Con El jacarandá, Gaël Faye vuelve a deslumbrar con una novela poderosa, emotiva y profundamente humana. Ocho años después del fenómeno mundial Pequeño país, el autor regresa con una historia que atraviesa generaciones, cicatrices y geografías, y que confirma su talento para transformar la memoria en literatura vibrante. A través del viaje íntimo de Milan, un joven marcado por el silencio familiar y el deseo de entender sus raíces ruandesas, Faye construye una narración inolvidable sobre el trauma, la identidad y la fuerza de quienes se atreven a reconstruirse. Es una obra luminosa, valiente y desgarradora, capaz de conmover desde la primera página y quedarse contigo mucho después del final.
La historia empieza en Versalles, a mediados de los noventa, en un entorno aparentemente tranquilo. Milan crece rodeado de afecto, pero también de una ausencia difícil de nombrar: su madre apenas habla de su pasado ni de su familia.
El silencio se vuelve una sombra constante, y con los años, esa falta de respuestas se convierte en una inquietud cada vez más profunda. Todo cambia con la irrupción de las noticias sobre el genocidio en Ruanda. Esa violencia, hasta entonces lejana, se cuela en su vida y lo obliga a mirar hacia un origen que desconoce, pero que de pronto se vuelve imposible de ignorar.

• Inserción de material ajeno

-- One stream

@[simp] theorem State.updStream_pt (n : Nat) (f : Stream → Stream) : (s.updStream n f).pt = s.pt := by
  unfold State.updStream; split <;> rfl
@[simp] theorem State.updStream_clock (n : Nat) (f : Stream → Stream) : (s.updStream n f).clock = s.clock := by
  unfold State.updStream; split <;> rfl
@[simp] theorem State.updStream_agenda (n : Nat) (f : Stream → Stream) : (s.updStream n f).agenda = s.agenda := by
  unfold State.updStream; split <;> rfl
@[simp] theorem State.updStream_rr (n : Nat) (f : Stream → Stream) : (s.updStream n f).rr = s.rr := by
  unfold State.updStream; split <;> rfl
@[simp] theorem State.updStream_turn (n : Nat) (f : Stream → Stream) : (s.updStream n f).turn = s.turn := by
  unfold State.updStream; split <;> rfl
@[simp] theorem State.updStream_hart (n : Nat) (f : Stream → Stream) : (s.updStream n f).hart = s.hart := by
  unfold State.updStream; split <;> rfl
@[simp] theorem State.updStream_free (n : Nat) (f : Stream → Stream) : (s.updStream n f).free = s.free := by
  unfold State.updStream; split <;> rfl
@[simp] theorem State.updStream_mem (n : Nat) (f : Stream → Stream) : (s.updStream n f).mem = s.mem := by
  unfold State.updStream; split <;> rfl
@[simp] theorem State.updStream_tags (n : Nat) (f : Stream → Stream) : (s.updStream n f).tags = s.tags := by
  unfold State.updStream; split <;> rfl
@[simp] theorem State.updStream_fe (n : Nat) (f : Stream → Stream) : (s.updStream n f).fe = s.fe := by
  unfold State.updStream; split <;> rfl
@[simp] theorem State.updStream_feMark (n : Nat) (f : Stream → Stream) : (s.updStream n f).feMark = s.feMark := by
  unfold State.updStream; split <;> rfl
@[simp] theorem State.updStream_stamps (n : Nat) (f : Stream → Stream) : (s.updStream n f).stamps = s.stamps := by
  unfold State.updStream; split <;> rfl
@[simp] theorem State.updStream_marks (n : Nat) (f : Stream → Stream) : (s.updStream n f).marks = s.marks := by
  unfold State.updStream; split <;> rfl
@[simp] theorem State.updStream_writes (n : Nat) (f : Stream → Stream) : (s.updStream n f).writes = s.writes := by
  unfold State.updStream; split <;> rfl
@[simp] theorem State.updStream_bars (n : Nat) (f : Stream → Stream) : (s.updStream n f).bars = s.bars := by
  unfold State.updStream; split <;> rfl
@[simp] theorem State.updStream_barsAt (n : Nat) (f : Stream → Stream) : (s.updStream n f).barsAt = s.barsAt := by
  unfold State.updStream; split <;> rfl
@[simp] theorem State.updStream_bad (n : Nat) (f : Stream → Stream) : (s.updStream n f).bad = s.bad := by
  unfold State.updStream; split <;> rfl
@[simp] theorem State.updStream_encPage (n : Nat) (f : Stream → Stream) : (s.updStream n f).encPage = s.encPage := by
  unfold State.updStream; split <;> rfl
@[simp] theorem State.updStream_enc (n : Nat) (f : Stream → Stream) : (s.updStream n f).enc = s.enc := by
  unfold State.updStream; split <;> rfl
@[simp] theorem State.updStream_dirtyAt (n : Nat) (f : Stream → Stream) : (s.updStream n f).dirtyAt = s.dirtyAt := by
  unfold State.updStream; split <;> rfl
@[simp] theorem State.updStream_dirtyOne (n : Nat) (f : Stream → Stream) : (s.updStream n f).dirtyOne = s.dirtyOne := by
  unfold State.updStream; split <;> rfl
@[simp] theorem State.updStream_dirtySwitch (n : Nat) (f : Stream → Stream) : (s.updStream n f).dirtySwitch = s.dirtySwitch := by
  unfold State.updStream; split <;> rfl
@[simp] theorem State.updStream_mcbs (n : Nat) (f : Stream → Stream) : (s.updStream n f).mcbs = s.mcbs := by
  unfold State.updStream; split <;> rfl
@[simp] theorem State.updStream_cores (n : Nat) (f : Stream → Stream) : (s.updStream n f).cores = s.cores := by
  unfold State.updStream; split <;> rfl
@[simp] theorem State.updStream_bindings (n : Nat) (f : Stream → Stream) : (s.updStream n f).bindings = s.bindings := by
  unfold State.updStream; split <;> rfl
@[simp] theorem State.updStream_nextSerial (n : Nat) (f : Stream → Stream) : (s.updStream n f).nextSerial = s.nextSerial := by
  unfold State.updStream; split <;> rfl
@[simp] theorem State.updStream_islands (n : Nat) (f : Stream → Stream) : (s.updStream n f).islands = s.islands := by
  unfold State.updStream; split <;> rfl
@[simp] theorem State.updStream_parts (n : Nat) (f : Stream → Stream) : (s.updStream n f).parts = s.parts := by
  unfold State.updStream; split <;> rfl
@[simp] theorem State.updStream_granary (n : Nat) (f : Stream → Stream) : (s.updStream n f).granary = s.granary := by
  unfold State.updStream; split <;> rfl
@[simp] theorem State.updStream_sower (n : Nat) (f : Stream → Stream) : (s.updStream n f).sower = s.sower := by
  unfold State.updStream; split <;> rfl
@[simp] theorem State.updStream_sowerRegion (n : Nat) (f : Stream → Stream) : (s.updStream n f).sowerRegion = s.sowerRegion := by
  unfold State.updStream; split <;> rfl
@[simp] theorem State.updStream_sowerLog (n : Nat) (f : Stream → Stream) : (s.updStream n f).sowerLog = s.sowerLog := by
  unfold State.updStream; split <;> rfl
@[simp] theorem State.updStream_rotation (n : Nat) (f : Stream → Stream) : (s.updStream n f).rotation = s.rotation := by
  unfold State.updStream; split <;> rfl
@[simp] theorem State.updStream_nextAccept (n : Nat) (f : Stream → Stream) : (s.updStream n f).nextAccept = s.nextAccept := by
  unfold State.updStream; split <;> rfl
@[simp] theorem State.updStream_ports (n : Nat) (f : Stream → Stream) : (s.updStream n f).ports = s.ports := by
  unfold State.updStream; split <;> rfl
@[simp] theorem State.updStream_breakout (n : Nat) (f : Stream → Stream) : (s.updStream n f).breakout = s.breakout := by
  unfold State.updStream; split <;> rfl
@[simp] theorem State.updStream_ingress (n : Nat) (f : Stream → Stream) : (s.updStream n f).ingress = s.ingress := by
  unfold State.updStream; split <;> rfl
@[simp] theorem State.updStream_slots (n : Nat) (f : Stream → Stream) : (s.updStream n f).slots = s.slots := by
  unfold State.updStream; split <;> rfl
@[simp] theorem State.updStream_qps (n : Nat) (f : Stream → Stream) : (s.updStream n f).qps = s.qps := by
  unfold State.updStream; split <;> rfl
@[simp] theorem State.updStream_tx (n : Nat) (f : Stream → Stream) : (s.updStream n f).tx = s.tx := by
  unfold State.updStream; split <;> rfl
@[simp] theorem State.updStream_lanes (n : Nat) (f : Stream → Stream) : (s.updStream n f).lanes = s.lanes := by
  unfold State.updStream; split <;> rfl
@[simp] theorem State.updStream_jobs (n : Nat) (f : Stream → Stream) : (s.updStream n f).jobs = s.jobs := by
  unfold State.updStream; split <;> rfl
@[simp] theorem State.updStream_ifcs (n : Nat) (f : Stream → Stream) : (s.updStream n f).ifcs = s.ifcs := by
  unfold State.updStream; split <;> rfl
@[simp] theorem State.updStream_pfCompletions (n : Nat) (f : Stream → Stream) : (s.updStream n f).pfCompletions = s.pfCompletions := by
  unfold State.updStream; split <;> rfl
@[simp] theorem State.updStream_waiting (n : Nat) (f : Stream → Stream) : (s.updStream n f).waiting = s.waiting := by
  unfold State.updStream; split <;> rfl
@[simp] theorem State.updStream_hostDeny (n : Nat) (f : Stream → Stream) : (s.updStream n f).hostDeny = s.hostDeny := by
  unfold State.updStream; split <;> rfl
@[simp] theorem State.updStream_inbound (n : Nat) (f : Stream → Stream) : (s.updStream n f).inbound = s.inbound := by
  unfold State.updStream; split <;> rfl
@[simp] theorem State.updStream_mute (n : Nat) (f : Stream → Stream) : (s.updStream n f).mute = s.mute := by
  unfold State.updStream; split <;> rfl
@[simp] theorem State.updStream_pmem (n : Nat) (f : Stream → Stream) : (s.updStream n f).pmem = s.pmem := by
  unfold State.updStream; split <;> rfl
@[simp] theorem State.updStream_bells (n : Nat) (f : Stream → Stream) : (s.updStream n f).bells = s.bells := by
  unfold State.updStream; split <;> rfl
@[simp] theorem State.updStream_rdy (n : Nat) (f : Stream → Stream) : (s.updStream n f).rdy = s.rdy := by
  unfold State.updStream; split <;> rfl
@[simp] theorem State.updStream_mode (n : Nat) (f : Stream → Stream) : (s.updStream n f).mode = s.mode := by
  unfold State.updStream; split <;> rfl
@[simp] theorem State.updStream_hostWalks (n : Nat) (f : Stream → Stream) : (s.updStream n f).hostWalks = s.hostWalks := by
  unfold State.updStream; split <;> rfl
@[simp] theorem State.updStream_harts (n : Nat) (f : Stream → Stream) : (s.updStream n f).harts = s.harts := by
  unfold State.updStream; split <;> rfl
@[simp] theorem State.updStream_master (n : Nat) (f : Stream → Stream) : (s.updStream n f).master = s.master := by
  unfold State.updStream; split <;> rfl
@[simp] theorem State.updStream_lastBeacon (n : Nat) (f : Stream → Stream) : (s.updStream n f).lastBeacon = s.lastBeacon := by
  unfold State.updStream; split <;> rfl
@[simp] theorem State.updStream_nepolRefuses (n : Nat) (f : Stream → Stream) : (s.updStream n f).nepolRefuses = s.nepolRefuses := by
  unfold State.updStream; split <;> rfl
@[simp] theorem State.updStream_controllersRefuse (n : Nat) (f : Stream → Stream) : (s.updStream n f).controllersRefuse = s.controllersRefuse := by
  unfold State.updStream; split <;> rfl
@[simp] theorem State.updStream_portDev (n : Nat) (f : Stream → Stream) : (s.updStream n f).portDev = s.portDev := by
  unfold State.updStream; split <;> rfl
@[simp] theorem State.updStream_portFloor (n : Nat) (f : Stream → Stream) : (s.updStream n f).portFloor = s.portFloor := by
  unfold State.updStream; split <;> rfl
@[simp] theorem State.updStream_mctp (n : Nat) (f : Stream → Stream) : (s.updStream n f).mctp = s.mctp := by
  unfold State.updStream; split <;> rfl
@[simp] theorem State.updStream_power (n : Nat) (f : Stream → Stream) : (s.updStream n f).power = s.power := by
  unfold State.updStream; split <;> rfl
@[simp] theorem State.updStream_coolFor (n : Nat) (f : Stream → Stream) : (s.updStream n f).coolFor = s.coolFor := by
  unfold State.updStream; split <;> rfl
@[simp] theorem State.updStream_device (n : Nat) (f : Stream → Stream) : (s.updStream n f).device = s.device := by
  unfold State.updStream; split <;> rfl
@[simp] theorem State.updStream_exports (n : Nat) (f : Stream → Stream) : (s.updStream n f).exports = s.exports := by
  unfold State.updStream; split <;> rfl
@[simp] theorem State.updStream_windows (n : Nat) (f : Stream → Stream) : (s.updStream n f).windows = s.windows := by
  unfold State.updStream; split <;> rfl
@[simp] theorem State.updStream_performed (n : Nat) (f : Stream → Stream) : (s.updStream n f).performed = s.performed := by
  unfold State.updStream; split <;> rfl
@[simp] theorem State.updStream_nextContribution (n : Nat) (f : Stream → Stream) : (s.updStream n f).nextContribution = s.nextContribution := by
  unfold State.updStream; split <;> rfl
@[simp] theorem State.updStream_switch (n : Nat) (f : Stream → Stream) : (s.updStream n f).switch = s.switch := by
  unfold State.updStream; split <;> rfl
@[simp] theorem State.updStream_counts (n : Nat) (f : Stream → Stream) : (s.updStream n f).counts = s.counts := by
  unfold State.updStream; split <;> rfl
@[simp] theorem State.updStream_linksDown (n : Nat) (f : Stream → Stream) : (s.updStream n f).linksDown = s.linksDown := by
  unfold State.updStream; split <;> rfl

La llegada de Claude, un joven herido que su familia acoge durante unos días, marca un punto de inflexión. A través de él, Milan empieza a conectar con un dolor que no entiende del todo, pero que lo afecta de forma directa. Es entonces cuando surge la necesidad de ir más allá de lo que se le cuenta. Años después, en su primer viaje a Ruanda junto a su madre, ese territorio desconocido se transforma en una experiencia profundamente transformadora. Lo que encuentra allí no es solo un país marcado por la violencia, sino también una cultura rica, amistades nuevas, momentos de alegría inesperada y una historia que le pertenece, aunque apenas la empiece a descubrir.
A partir de ese primer contacto, su vínculo con el país se va tejiendo con idas y venidas, durante más de dos décadas. En ese trayecto, el narrador explora temas como el pasado colonial, las heridas de la guerra, el esfuerzo por reconstruir desde los escombros y la complejidad del perdón. Pero también hay espacio para lo cotidiano, para la música, para las cenas compartidas, para los paisajes que se graban en la memoria. Lo íntimo y lo colectivo se entrelazan con una delicadeza poco común. Nada está forzado. Cada escena parece avanzar al ritmo de la vida real: a veces con fuerza, a veces con lentitud, pero siempre con verdad.
Una de las grandes virtudes de esta novela es su sensibilidad. Nada se cuenta de forma grandilocuente, pero todo se siente. El tono es contenido, casi poético, y en esa contención está precisamente su fuerza. No hay golpes de efecto ni recursos fáciles para emocionar, sino una narración honesta, que respeta tanto a sus personajes como al lector. El dolor no se evita, pero tampoco se explota. Se muestra tal como es: complejo, confuso, y a veces, inexplicable.
El personaje de Stella, que aparece más adelante en la historia, aporta una nueva mirada. Su historia familiar, también marcada por los silencios, se convierte en una especie de espejo para Milan. Juntos, a la sombra del jacarandá, van descubriendo que las raíces pueden estar enterradas, pero no desaparecen. Ese árbol, capaz de florecer tras la tormenta, no es solo una imagen hermosa, sino una metáfora poderosa de lo que esta historia transmite: la capacidad de renacer incluso desde la pérdida más profunda.

Más allá de los hechos históricos o del conflicto político, lo que realmente permanece es lo humano. Las emociones, los vínculos, la búsqueda de sentido. Hay escenas que se quedan grabadas por su belleza sencilla: una conversación en la noche, una canción compartida, una despedida silenciosa. Y es en esos momentos donde el autor demuestra, una vez más, que tiene un oído excepcional para captar lo esencial de la vida, incluso cuando el contexto es el más doloroso posible.
Terminar el libro deja una sensación difícil de describir. Es como volver de un viaje que no querías que acabara, pero sabiendo que algo dentro de ti ha cambiado. No es una lectura ligera, pero tampoco es pesada. Es profunda, cálida, necesaria. No busca dar respuestas, sino abrir preguntas. Y lo hace con una elegancia tan natural que es imposible no recomendarla. Porque hay historias que no solo merecen ser leídas, sino sentidas. Y esta es una de ellas.